Go through the records line by line. Report how many lines contain "latchRec", with nothing else.

-- GIVEN RECORDS follows --

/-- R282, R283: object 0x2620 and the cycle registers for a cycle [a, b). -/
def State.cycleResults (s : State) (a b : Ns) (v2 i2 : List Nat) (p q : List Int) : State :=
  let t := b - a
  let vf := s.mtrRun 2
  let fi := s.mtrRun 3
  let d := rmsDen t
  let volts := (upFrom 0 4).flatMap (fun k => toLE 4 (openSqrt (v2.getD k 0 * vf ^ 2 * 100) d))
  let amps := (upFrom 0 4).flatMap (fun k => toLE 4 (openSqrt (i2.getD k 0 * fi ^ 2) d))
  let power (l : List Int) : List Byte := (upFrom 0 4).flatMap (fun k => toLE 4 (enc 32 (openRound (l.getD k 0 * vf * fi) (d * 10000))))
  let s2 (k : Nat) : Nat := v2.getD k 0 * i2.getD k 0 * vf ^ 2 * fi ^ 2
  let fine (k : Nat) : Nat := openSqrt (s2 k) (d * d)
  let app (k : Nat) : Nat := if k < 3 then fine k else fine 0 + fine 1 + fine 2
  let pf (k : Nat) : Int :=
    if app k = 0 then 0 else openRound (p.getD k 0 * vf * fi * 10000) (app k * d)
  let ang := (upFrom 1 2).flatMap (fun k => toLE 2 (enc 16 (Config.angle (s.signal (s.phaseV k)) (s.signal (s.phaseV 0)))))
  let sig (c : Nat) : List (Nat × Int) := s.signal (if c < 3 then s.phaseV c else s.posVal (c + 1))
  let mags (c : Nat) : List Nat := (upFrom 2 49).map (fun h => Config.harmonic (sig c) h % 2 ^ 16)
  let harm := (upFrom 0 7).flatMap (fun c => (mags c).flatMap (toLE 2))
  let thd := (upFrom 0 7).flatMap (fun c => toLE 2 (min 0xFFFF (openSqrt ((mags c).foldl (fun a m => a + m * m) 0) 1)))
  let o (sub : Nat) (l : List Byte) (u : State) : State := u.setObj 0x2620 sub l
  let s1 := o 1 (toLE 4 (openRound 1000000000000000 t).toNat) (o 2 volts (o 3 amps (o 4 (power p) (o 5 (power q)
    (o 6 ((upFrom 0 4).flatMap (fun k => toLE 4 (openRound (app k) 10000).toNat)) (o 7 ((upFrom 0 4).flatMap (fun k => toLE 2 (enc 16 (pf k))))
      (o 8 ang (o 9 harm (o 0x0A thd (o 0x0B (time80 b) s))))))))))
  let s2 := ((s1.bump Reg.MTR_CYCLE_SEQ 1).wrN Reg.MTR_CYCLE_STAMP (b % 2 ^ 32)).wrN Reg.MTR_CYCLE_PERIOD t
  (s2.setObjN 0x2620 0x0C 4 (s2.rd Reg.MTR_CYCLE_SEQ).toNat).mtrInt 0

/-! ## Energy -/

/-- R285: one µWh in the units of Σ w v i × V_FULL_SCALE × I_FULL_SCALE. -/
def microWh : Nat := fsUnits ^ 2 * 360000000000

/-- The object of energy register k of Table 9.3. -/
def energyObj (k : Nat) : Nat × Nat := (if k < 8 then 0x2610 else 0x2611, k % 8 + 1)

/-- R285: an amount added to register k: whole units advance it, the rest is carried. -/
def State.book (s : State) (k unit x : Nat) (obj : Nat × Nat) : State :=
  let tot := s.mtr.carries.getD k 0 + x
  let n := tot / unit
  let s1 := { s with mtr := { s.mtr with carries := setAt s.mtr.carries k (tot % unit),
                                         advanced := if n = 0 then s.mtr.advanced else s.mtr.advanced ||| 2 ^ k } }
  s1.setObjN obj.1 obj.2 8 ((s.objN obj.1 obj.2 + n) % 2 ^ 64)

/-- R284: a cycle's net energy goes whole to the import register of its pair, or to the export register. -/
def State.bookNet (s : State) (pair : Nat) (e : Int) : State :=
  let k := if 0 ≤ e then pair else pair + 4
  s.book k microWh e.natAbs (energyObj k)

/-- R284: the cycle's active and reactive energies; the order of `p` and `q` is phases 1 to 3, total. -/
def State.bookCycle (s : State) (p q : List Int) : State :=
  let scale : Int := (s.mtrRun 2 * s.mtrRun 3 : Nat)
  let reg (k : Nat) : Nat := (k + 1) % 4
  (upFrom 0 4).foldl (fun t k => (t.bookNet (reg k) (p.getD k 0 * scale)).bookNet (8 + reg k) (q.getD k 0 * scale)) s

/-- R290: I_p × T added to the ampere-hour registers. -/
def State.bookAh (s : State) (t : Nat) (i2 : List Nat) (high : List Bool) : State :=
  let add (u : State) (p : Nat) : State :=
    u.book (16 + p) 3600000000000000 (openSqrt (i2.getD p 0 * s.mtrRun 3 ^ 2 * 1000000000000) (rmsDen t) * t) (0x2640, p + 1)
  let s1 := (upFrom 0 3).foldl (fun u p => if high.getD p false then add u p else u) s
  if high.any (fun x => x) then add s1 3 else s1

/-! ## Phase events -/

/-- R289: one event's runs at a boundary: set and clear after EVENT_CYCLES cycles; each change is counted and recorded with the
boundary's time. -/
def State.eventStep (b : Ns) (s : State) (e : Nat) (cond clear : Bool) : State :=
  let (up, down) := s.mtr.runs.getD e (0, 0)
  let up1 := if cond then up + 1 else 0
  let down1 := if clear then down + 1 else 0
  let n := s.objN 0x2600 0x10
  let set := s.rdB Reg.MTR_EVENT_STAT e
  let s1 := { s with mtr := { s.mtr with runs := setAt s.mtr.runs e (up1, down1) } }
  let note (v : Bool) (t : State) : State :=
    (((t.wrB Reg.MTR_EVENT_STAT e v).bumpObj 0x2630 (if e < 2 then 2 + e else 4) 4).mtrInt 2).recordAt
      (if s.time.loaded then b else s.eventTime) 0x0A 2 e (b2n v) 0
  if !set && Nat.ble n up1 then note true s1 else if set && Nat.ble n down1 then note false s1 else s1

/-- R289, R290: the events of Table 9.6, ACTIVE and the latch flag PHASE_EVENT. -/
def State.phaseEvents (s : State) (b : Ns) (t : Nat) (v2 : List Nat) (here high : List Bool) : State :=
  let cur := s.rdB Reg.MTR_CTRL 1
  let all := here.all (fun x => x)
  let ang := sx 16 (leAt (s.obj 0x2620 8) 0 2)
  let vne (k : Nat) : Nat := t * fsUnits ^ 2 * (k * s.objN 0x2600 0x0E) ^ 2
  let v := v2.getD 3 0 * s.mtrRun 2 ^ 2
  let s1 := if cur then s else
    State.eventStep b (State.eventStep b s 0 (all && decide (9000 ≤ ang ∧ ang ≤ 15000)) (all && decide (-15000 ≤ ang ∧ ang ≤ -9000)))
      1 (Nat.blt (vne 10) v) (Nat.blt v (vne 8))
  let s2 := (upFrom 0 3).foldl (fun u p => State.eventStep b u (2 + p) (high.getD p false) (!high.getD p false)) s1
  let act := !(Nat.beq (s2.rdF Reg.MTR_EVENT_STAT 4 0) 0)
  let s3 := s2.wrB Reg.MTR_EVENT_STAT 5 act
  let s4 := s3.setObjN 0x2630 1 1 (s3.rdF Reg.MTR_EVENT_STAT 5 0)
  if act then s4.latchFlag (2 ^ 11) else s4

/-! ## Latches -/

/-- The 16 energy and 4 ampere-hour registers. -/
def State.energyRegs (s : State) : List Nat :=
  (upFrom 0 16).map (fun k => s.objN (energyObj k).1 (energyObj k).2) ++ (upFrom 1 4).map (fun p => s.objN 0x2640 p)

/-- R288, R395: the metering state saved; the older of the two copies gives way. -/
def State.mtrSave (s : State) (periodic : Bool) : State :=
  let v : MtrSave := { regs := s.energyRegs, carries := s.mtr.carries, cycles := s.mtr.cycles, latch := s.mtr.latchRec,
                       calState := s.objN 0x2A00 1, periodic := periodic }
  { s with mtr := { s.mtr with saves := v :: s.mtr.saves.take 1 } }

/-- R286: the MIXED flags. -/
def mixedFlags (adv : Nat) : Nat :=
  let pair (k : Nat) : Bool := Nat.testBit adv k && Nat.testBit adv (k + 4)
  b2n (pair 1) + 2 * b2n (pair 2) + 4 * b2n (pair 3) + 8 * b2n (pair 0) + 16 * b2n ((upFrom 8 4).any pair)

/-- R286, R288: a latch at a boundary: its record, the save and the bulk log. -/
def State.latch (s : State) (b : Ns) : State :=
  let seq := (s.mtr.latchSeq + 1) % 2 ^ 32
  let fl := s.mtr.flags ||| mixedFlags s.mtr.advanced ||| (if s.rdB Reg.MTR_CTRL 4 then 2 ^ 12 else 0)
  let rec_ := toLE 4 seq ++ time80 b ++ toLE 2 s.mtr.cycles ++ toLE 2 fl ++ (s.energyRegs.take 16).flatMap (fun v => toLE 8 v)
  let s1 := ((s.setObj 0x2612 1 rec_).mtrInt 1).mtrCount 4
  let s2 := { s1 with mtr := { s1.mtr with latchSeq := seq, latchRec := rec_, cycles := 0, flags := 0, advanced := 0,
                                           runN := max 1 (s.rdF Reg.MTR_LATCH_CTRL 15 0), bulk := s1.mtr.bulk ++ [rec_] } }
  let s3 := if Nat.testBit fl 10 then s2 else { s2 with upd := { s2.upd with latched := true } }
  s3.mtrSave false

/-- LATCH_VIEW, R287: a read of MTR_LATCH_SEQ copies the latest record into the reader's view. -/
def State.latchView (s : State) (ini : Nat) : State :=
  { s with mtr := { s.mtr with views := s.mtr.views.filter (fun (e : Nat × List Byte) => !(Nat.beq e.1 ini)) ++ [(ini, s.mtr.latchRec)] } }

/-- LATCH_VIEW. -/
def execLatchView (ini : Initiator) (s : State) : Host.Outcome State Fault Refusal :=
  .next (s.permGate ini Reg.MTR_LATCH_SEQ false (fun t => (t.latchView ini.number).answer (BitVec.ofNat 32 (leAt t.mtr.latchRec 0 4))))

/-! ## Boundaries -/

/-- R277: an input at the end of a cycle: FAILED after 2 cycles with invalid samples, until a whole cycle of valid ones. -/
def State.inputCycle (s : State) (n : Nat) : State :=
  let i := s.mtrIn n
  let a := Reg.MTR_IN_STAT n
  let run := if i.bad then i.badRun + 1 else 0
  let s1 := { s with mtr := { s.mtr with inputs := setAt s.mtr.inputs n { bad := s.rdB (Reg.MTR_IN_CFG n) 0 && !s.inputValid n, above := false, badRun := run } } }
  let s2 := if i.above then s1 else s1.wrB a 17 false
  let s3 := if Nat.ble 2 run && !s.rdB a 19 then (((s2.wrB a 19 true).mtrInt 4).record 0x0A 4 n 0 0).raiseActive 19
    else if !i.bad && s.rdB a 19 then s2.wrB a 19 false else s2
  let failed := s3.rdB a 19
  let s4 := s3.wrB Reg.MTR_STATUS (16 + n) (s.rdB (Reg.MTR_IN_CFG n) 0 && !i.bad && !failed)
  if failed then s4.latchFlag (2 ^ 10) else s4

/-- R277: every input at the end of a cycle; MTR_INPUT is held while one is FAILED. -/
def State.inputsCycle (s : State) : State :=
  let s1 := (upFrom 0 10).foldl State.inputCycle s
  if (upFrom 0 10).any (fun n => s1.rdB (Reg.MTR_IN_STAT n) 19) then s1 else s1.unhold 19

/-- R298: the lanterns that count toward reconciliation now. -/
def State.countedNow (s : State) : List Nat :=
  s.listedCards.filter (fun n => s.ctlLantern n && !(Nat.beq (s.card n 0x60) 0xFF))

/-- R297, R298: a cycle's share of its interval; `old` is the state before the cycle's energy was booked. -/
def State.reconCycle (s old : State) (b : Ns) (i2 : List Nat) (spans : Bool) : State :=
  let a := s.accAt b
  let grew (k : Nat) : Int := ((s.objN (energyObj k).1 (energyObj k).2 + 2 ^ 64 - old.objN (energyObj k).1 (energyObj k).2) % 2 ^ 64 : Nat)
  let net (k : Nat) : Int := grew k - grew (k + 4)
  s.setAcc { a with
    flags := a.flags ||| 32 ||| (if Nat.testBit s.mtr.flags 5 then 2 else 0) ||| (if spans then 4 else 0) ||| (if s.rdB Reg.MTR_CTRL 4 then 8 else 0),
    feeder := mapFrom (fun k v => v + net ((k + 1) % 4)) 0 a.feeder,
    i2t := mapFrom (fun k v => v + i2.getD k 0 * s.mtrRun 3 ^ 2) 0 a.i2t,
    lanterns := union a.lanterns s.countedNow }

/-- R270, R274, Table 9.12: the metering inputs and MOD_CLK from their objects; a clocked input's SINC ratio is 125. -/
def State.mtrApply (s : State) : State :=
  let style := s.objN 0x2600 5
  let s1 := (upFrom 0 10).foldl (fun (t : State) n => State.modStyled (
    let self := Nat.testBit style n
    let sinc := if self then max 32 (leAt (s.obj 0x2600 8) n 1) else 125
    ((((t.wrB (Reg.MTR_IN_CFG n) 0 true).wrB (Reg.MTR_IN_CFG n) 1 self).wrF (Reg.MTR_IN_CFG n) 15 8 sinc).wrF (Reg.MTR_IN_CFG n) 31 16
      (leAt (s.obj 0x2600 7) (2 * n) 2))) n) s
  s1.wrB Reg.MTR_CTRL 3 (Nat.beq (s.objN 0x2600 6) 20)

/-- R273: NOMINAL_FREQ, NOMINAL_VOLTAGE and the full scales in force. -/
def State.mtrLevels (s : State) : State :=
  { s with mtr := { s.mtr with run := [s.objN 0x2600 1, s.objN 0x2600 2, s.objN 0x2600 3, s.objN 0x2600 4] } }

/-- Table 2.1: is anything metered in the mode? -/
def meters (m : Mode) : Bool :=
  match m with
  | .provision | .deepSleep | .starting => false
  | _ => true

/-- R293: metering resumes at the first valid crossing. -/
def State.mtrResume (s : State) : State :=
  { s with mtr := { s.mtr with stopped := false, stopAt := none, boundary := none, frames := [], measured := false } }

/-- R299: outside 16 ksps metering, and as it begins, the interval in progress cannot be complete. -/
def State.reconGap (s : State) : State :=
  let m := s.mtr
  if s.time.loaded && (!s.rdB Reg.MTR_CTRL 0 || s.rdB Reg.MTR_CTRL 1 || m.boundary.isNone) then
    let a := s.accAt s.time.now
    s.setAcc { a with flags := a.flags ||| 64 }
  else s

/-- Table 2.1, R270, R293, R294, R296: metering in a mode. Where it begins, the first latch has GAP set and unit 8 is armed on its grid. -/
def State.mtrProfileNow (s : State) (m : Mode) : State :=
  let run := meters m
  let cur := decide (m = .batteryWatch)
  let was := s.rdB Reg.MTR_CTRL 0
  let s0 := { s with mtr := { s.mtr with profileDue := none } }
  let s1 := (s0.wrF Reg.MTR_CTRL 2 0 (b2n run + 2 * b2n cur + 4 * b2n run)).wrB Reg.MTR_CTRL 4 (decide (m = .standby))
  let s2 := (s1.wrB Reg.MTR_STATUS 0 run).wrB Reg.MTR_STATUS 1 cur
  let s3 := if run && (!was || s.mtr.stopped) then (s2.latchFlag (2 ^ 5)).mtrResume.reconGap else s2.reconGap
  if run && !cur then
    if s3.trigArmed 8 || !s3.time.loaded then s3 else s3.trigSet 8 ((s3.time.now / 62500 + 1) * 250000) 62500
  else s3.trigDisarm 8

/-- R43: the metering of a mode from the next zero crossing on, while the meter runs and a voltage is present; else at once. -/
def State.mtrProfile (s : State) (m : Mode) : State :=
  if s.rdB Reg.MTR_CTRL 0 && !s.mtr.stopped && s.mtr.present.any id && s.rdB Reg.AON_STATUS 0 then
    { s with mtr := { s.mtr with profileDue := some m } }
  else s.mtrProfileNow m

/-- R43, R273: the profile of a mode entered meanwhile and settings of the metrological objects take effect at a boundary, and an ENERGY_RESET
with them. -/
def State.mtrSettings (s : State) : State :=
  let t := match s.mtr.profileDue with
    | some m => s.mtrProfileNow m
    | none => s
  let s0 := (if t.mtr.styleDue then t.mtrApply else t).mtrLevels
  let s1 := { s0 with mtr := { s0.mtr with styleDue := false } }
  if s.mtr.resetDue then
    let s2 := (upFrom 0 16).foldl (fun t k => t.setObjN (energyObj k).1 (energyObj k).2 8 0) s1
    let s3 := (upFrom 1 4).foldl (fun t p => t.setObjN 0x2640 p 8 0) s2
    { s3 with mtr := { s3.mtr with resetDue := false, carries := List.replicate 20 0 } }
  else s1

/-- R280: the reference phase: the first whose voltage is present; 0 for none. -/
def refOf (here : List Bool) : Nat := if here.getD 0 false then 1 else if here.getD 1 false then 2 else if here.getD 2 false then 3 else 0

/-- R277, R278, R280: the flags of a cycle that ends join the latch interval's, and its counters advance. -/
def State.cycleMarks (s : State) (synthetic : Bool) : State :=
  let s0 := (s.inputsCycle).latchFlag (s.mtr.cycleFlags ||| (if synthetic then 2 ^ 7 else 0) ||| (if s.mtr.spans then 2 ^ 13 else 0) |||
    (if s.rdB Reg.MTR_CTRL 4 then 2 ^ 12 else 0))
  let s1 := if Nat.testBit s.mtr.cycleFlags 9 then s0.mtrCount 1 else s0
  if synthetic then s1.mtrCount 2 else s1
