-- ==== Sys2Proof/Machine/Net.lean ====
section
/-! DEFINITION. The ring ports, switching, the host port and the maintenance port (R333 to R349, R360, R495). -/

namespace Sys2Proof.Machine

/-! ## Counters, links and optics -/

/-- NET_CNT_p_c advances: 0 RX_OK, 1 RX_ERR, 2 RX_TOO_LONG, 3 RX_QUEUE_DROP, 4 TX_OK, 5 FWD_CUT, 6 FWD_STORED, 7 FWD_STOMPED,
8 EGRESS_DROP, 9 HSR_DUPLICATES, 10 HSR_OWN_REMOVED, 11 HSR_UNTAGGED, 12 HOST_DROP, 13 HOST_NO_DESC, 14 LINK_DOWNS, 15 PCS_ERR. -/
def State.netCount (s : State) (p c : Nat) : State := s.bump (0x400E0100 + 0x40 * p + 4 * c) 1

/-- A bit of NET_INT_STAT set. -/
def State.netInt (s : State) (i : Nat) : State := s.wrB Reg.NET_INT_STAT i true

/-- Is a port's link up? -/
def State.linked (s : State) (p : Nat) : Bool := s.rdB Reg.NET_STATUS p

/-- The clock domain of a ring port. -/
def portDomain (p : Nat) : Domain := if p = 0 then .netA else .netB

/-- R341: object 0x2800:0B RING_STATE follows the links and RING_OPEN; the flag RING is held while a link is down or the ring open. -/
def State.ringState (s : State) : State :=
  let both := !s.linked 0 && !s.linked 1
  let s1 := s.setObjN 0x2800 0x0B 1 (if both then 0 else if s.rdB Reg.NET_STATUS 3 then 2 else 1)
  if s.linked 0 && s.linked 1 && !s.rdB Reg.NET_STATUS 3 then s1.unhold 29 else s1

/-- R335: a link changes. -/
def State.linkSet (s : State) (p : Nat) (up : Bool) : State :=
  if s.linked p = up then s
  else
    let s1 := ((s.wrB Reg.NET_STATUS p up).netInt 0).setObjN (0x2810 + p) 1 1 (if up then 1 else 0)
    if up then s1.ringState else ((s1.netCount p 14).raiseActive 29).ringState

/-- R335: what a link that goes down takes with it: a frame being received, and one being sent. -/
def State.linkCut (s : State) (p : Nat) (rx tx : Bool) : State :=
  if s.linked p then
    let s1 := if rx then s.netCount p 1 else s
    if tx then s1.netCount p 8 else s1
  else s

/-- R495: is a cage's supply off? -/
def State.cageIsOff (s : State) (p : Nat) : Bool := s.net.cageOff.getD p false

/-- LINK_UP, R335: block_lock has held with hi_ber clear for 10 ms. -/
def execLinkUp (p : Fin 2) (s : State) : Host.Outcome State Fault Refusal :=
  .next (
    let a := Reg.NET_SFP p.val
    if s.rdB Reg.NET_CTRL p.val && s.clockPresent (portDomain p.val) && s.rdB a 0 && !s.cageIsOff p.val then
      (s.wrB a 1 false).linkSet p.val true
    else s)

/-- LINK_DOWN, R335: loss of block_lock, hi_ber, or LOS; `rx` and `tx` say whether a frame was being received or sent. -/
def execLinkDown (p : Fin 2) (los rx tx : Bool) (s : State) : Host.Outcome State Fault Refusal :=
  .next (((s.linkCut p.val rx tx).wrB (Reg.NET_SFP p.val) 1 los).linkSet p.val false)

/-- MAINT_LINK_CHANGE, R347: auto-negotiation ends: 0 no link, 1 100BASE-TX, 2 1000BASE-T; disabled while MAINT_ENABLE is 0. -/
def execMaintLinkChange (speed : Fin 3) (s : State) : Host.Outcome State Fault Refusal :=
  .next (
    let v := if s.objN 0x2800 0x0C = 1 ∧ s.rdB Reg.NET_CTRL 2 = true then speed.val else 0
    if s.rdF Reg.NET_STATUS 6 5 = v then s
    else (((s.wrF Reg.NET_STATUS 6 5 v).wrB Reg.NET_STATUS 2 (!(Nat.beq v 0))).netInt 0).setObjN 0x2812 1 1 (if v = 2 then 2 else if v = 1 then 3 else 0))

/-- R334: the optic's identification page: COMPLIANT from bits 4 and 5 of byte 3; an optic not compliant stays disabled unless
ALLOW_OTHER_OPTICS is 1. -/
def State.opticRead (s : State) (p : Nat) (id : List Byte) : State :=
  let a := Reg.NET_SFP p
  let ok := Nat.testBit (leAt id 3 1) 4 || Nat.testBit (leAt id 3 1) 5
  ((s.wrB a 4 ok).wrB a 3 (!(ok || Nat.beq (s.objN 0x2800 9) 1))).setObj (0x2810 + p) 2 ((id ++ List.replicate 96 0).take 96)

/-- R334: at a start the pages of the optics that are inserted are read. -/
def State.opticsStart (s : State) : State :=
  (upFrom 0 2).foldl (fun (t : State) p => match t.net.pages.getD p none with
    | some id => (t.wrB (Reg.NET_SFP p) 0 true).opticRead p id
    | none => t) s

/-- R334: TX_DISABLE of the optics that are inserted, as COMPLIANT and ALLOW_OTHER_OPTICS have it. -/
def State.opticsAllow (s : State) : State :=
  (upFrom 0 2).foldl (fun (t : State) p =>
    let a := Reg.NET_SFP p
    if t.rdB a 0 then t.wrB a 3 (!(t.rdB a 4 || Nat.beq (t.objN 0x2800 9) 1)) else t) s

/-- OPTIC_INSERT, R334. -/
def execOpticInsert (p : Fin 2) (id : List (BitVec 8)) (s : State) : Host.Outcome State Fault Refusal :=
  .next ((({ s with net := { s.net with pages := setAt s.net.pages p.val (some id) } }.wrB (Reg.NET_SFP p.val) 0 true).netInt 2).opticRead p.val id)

-- GIVEN RECORDS concluded --

- **SOLUTION**
4